United States v. Gregory, 79 F.3d 973 (10th Cir. 1996)

The defendant was driving on I-70 in Utah when he was observed by a trooper weaving over the shoulder line. The defendant was stopped and following a brief encounter, consented to a search of his vehicle. The trooper’s stop of the vehicle was not lawful. Weaving over the shoulder line one time is not an offense under Utah law and there was insufficient evidence that the defendant was DUI or was a danger to the public. In this case, moreover, the ensuing consent was not untainted by the illegal stop. The court concluded that it was evident that, from the moment the vehicle was stopped, the trooper’s sole interest was in viewing the contents of the vehicle.

United States v. Sandoval, 29 F.3d 537 (10th Cir. 1994)

The defendant was stopped for speeding. He produced his license and registration, which was checked and came back normal.
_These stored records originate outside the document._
-- ==== Sys2Proof/Tests/Slice0.lean ====
section
/-!
SUPPORT. Tests of the model: an ill-formed command for every check of WellFormed, the worked example of a page's size and the check value of CRC-32C,
and for every statement a state and operands that meet its hypotheses (`test_w_<statement>_<clause>`), the paths on which its commands complete among them.
-/
namespace Sys2Proof.Tests

open Sys2Proof Sys2Proof.Machine

set_option Elab.async false

/-! ## WellFormed refuses what lies outside a range -/

/-- The device owner at the sideband mailbox, naming partition 127 and object 5. -/
def own : Ctx := ⟨sidebandSess, 127, 5, none⟩
/-- A descriptor of FP32 elements that lies within its ranges. -/
def dsc : Desc := ⟨1, false, true, 0, 0, 0, 0xFFFFFFFF, 32, 32, 512⟩
/-- A port's carrier. -/
def viaOf (port : Nat) : Via := ⟨port, 0x020000000001, .eth, 0xFFFF, 0, 0x88B5⟩

theorem test_wf_part : (Instr.meridian 128 0).wellFormed = false ∧ (Instr.meridian 127 0).wellFormed = true := by decide
theorem test_wf_tile : (Instr.tileZeroFill 512).wellFormed = false ∧ (Instr.tileZeroFill 511).wellFormed = true := by decide
theorem test_wf_bay : (Instr.podTagWrite 16).wellFormed = false ∧ (Instr.podTagWrite 15).wellFormed = true := by decide
theorem test_wf_link : (Instr.linkLossOfSignal 8).wellFormed = false ∧ (Instr.linkLossOfSignal 7).wellFormed = true := by decide
theorem test_wf_dir : (Instr.leaveNotice 4).wellFormed = false ∧ (Instr.leaveNotice 3).wellFormed = true := by decide
theorem test_wf_port : (Instr.ethLinkDown 4).wellFormed = false ∧ (Instr.ethLinkDown 3).wellFormed = true := by decide
theorem test_wf_via_port : (Instr.arpRequest (viaOf 4) 0).wellFormed = false ∧ (Instr.arpRequest (viaOf 3) 0).wellFormed = true := by decide
theorem test_wf_bank : (Instr.drainComplete 0 2).wellFormed = false ∧ (Instr.drainComplete 0 1).wellFormed = true := by decide
theorem test_wf_reg : (Instr.laneInstruction 0 0 (.reduce 32 0)).wellFormed = false ∧ (Instr.laneInstruction 0 0 (.reduce 31 31)).wellFormed = true := by decide
theorem test_wf_draw : (Instr.randomDraw 0 0 0#64 0 0 0 29).wellFormed = false ∧ (Instr.randomDraw 0 0 0#64 0 0 0 28).wellFormed = true := by decide
theorem test_wf_crew : (Instr.gatherRead 0 32 4 0 0 []).wellFormed = false ∧ (Instr.gatherRead 0 31 4 0 0 []).wellFormed = true := by decide
theorem test_wf_width : (Instr.gatherWrite 0 0 5 0 0).wellFormed = false ∧ (Instr.gatherWrite 0 0 64 0 0).wellFormed = true := by decide
theorem test_wf_rows : (Instr.fill 0 2047 2 0#64).wellFormed = false ∧ (Instr.fill 0 0 0 0#64).wellFormed = false ∧ (Instr.fill 0 2047 1 0#64).wellFormed = true := by decide
theorem test_wf_drain_rows : (Instr.drain 0 0 1 (.rows 2048) []).wellFormed = false ∧ (Instr.drain 0 0 1 (.neighbour 512) []).wellFormed = false := by decide
theorem test_wf_twin_rows : (Instr.twinBind 0 (some 2033)).wellFormed = false ∧ (Instr.twinBind 0 (some 2032)).wellFormed = true := by decide
theorem test_wf_desc : (Instr.matrix [0] { dsc with fmt := 32 } dsc 0 false []).wellFormed = false ∧ (Instr.matrix [0] { dsc with k := 0 } dsc 0 false []).wellFormed = false ∧
    (Instr.matrix [0] dsc dsc 0 false []).wellFormed = true := by decide
theorem test_wf_launch : (Instr.kernelLaunch 0 33 0 [] .code []).wellFormed = false ∧ (Instr.kernelLaunch 0 0 0 [] .code []).wellFormed = false ∧
    (Instr.kernelLaunch 0 32 0 (List.replicate 17 0#32) .code []).wellFormed = false ∧ (Instr.kernelLaunch 0 32 0 [] .code []).wellFormed = true := by decide
theorem test_wf_dma : (Instr.dma 0 ⟨0, .rows 512 0, .dram 0, 1, none⟩ []).wellFormed = false ∧ (Instr.dma 0 ⟨0, .rows 511 2047, .dram 0, 1, none⟩ []).wellFormed = true := by decide
theorem test_wf_kind : (Instr.tableCopyComplete 0 3).wellFormed = false ∧ (Instr.tableCopyComplete 0 2).wellFormed = true := by decide
theorem test_wf_ctx : (Instr.tileBlockReset { own with sess := 0x10001 } 0#32).wellFormed = false ∧ (Instr.tileBlockReset { own with part := 128 } 0#32).wellFormed = false ∧
    (Instr.tileBlockReset { own with handle := 2 ^ 32 } 0#32).wellFormed = false ∧ (Instr.tileBlockReset { own with part := 0xFFFF } 0#32).wellFormed = true := by decide
theorem test_wf_payload : (Instr.openRequest own (List.replicate 4097 0#8)).wellFormed = false ∧ (Instr.openRequest own (List.replicate 4096 0#8)).wellFormed = true := by
  constructor
  · show (okCtx own && decide ((List.replicate 4097 0#8).length ≤ 4096)) = false
    rw [List.length_replicate]; rfl
  · show (okCtx own && decide ((List.replicate 4096 0#8).length ≤ 4096)) = true
    rw [List.length_replicate]; rfl
theorem test_wf_dies : (Instr.refreshRatePoll [0]).wellFormed = false ∧ (Instr.refreshRatePoll (List.replicate 8 0)).wellFormed = true := by decide
theorem test_wf_channels : (Instr.dramCalibration 64 true).wellFormed = false ∧ (Instr.nandChannelFail 16).wellFormed = false := by decide
theorem test_wf_association : (Instr.oldAssociationExpiry 0 2).wellFormed = false ∧ (Instr.oldAssociationExpiry 3 1).wellFormed = true := by decide
theorem test_wf_generation : (Instr.openSession (viaOf 0) own false 4 []).wellFormed = false ∧ (Instr.openSession (viaOf 0) own false 3 []).wellFormed = true := by decide
theorem test_wf_block : (Instr.mfrMboxWr []).wellFormed = false ∧ (Instr.mfrMboxRd 129).wellFormed = false ∧ (Instr.mfrMboxRd 128).wellFormed = true := by decide
theorem test_wf_item : (Instr.surveyS0Complete 4 false 0).wellFormed = false ∧ (Instr.surveyS0Complete 3 false 0).wellFormed = true := by decide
After returning the paperwork to the defendant, the defendant asked if “that is it?” to which the officer responded, “No, wait a minute.” The officer decided to ask the defendant some additional questions about his criminal background (he learned during the license check about an arrest for a narcotics violation several years earlier). This questioning amounted to an additional detention, which was not supported by an articulable suspicion. The fact that the defendant had an earlier arrest – and no conviction – for a drug offense, does not justify a Terry stop of any duration. Even though the defendant then gave consent to search the car, this consent occurred after the detention had become unlawful and it was, therefore, not a free and voluntary consent. The evidence should have been suppressed.

United States v. Fernandez, 18 F.3d 874 (10th Cir. 1994)

The defendant was stopped on the interstate, because the trooper considered the tinted windows to be in violation of state law and for improper lane travel. The trooper examined the driver’s license and issued a citation. However, rather than allowing the defendant to proceed, the trooper held the identification and questioned the driver and then asked for consent to search the car. The search yielded 121 kilograms of cocaine. The Tenth Circuit concluded that there were insufficient facts to support the detention of the defendant beyond the time necessary to examine the license and issue the citation (i.e., nervousness and “unusual behavior”). The subsequent consent to search the vehicle was tainted by the unlawful detention. Among other factors considered in determining whether the consent was free and voluntary was the trooper’s failure to advise the defendant that he had the right to refuse. This case might not be decided the same after the Supreme Court decided Ohio v. Robinette, 519 U.S. 33 (1996).

United States v. Walker, 941 F.2d 1086, on rehearing from 933 F.2d 812 (10th Cir. 1991)

The defendant was stopped for speeding. The officer then began questioning the defendant about contraband. While holding the defendant’s license and registration in his hand, the officer then asked for permission to search the car. Though the defendant consented, the search was invalid. The continued detention of the defendant beyond the time necessary to issue the speeding ticket was not based on any articulable suspicion and the only issue for remand was whether the consent was invalid in light of the illegal detention.

United States v. Maez, 872 F.2d 1444 (10th Cir. 1989)

The defendant’s house was surrounded by SWAT team members all with drawn guns. With the use of loud speakers, the officers ordered the defendant to exit his home. Because the officers had neither an arrest warrant nor a search warrant, the arrest was illegal pursuant to Payton v. New York. The resulting searches which were undertaken with the consent of the defendants were tainted by the illegal arrest. Statements given by the defendants were also subject to suppression.

United States v. Tovar-Rico, 61 F.3d 1529 (11th Cir. 1995)

Several police officers entered defendant’s apartment with guns drawn and immediately engaged in a protective sweep search. The officers then approached the defendant, who was seated at the dining room table and asked for consent to search the house, advising her that if she refused, a search warrant would be obtained. The defendant’s subsequent consent to search was not voluntary.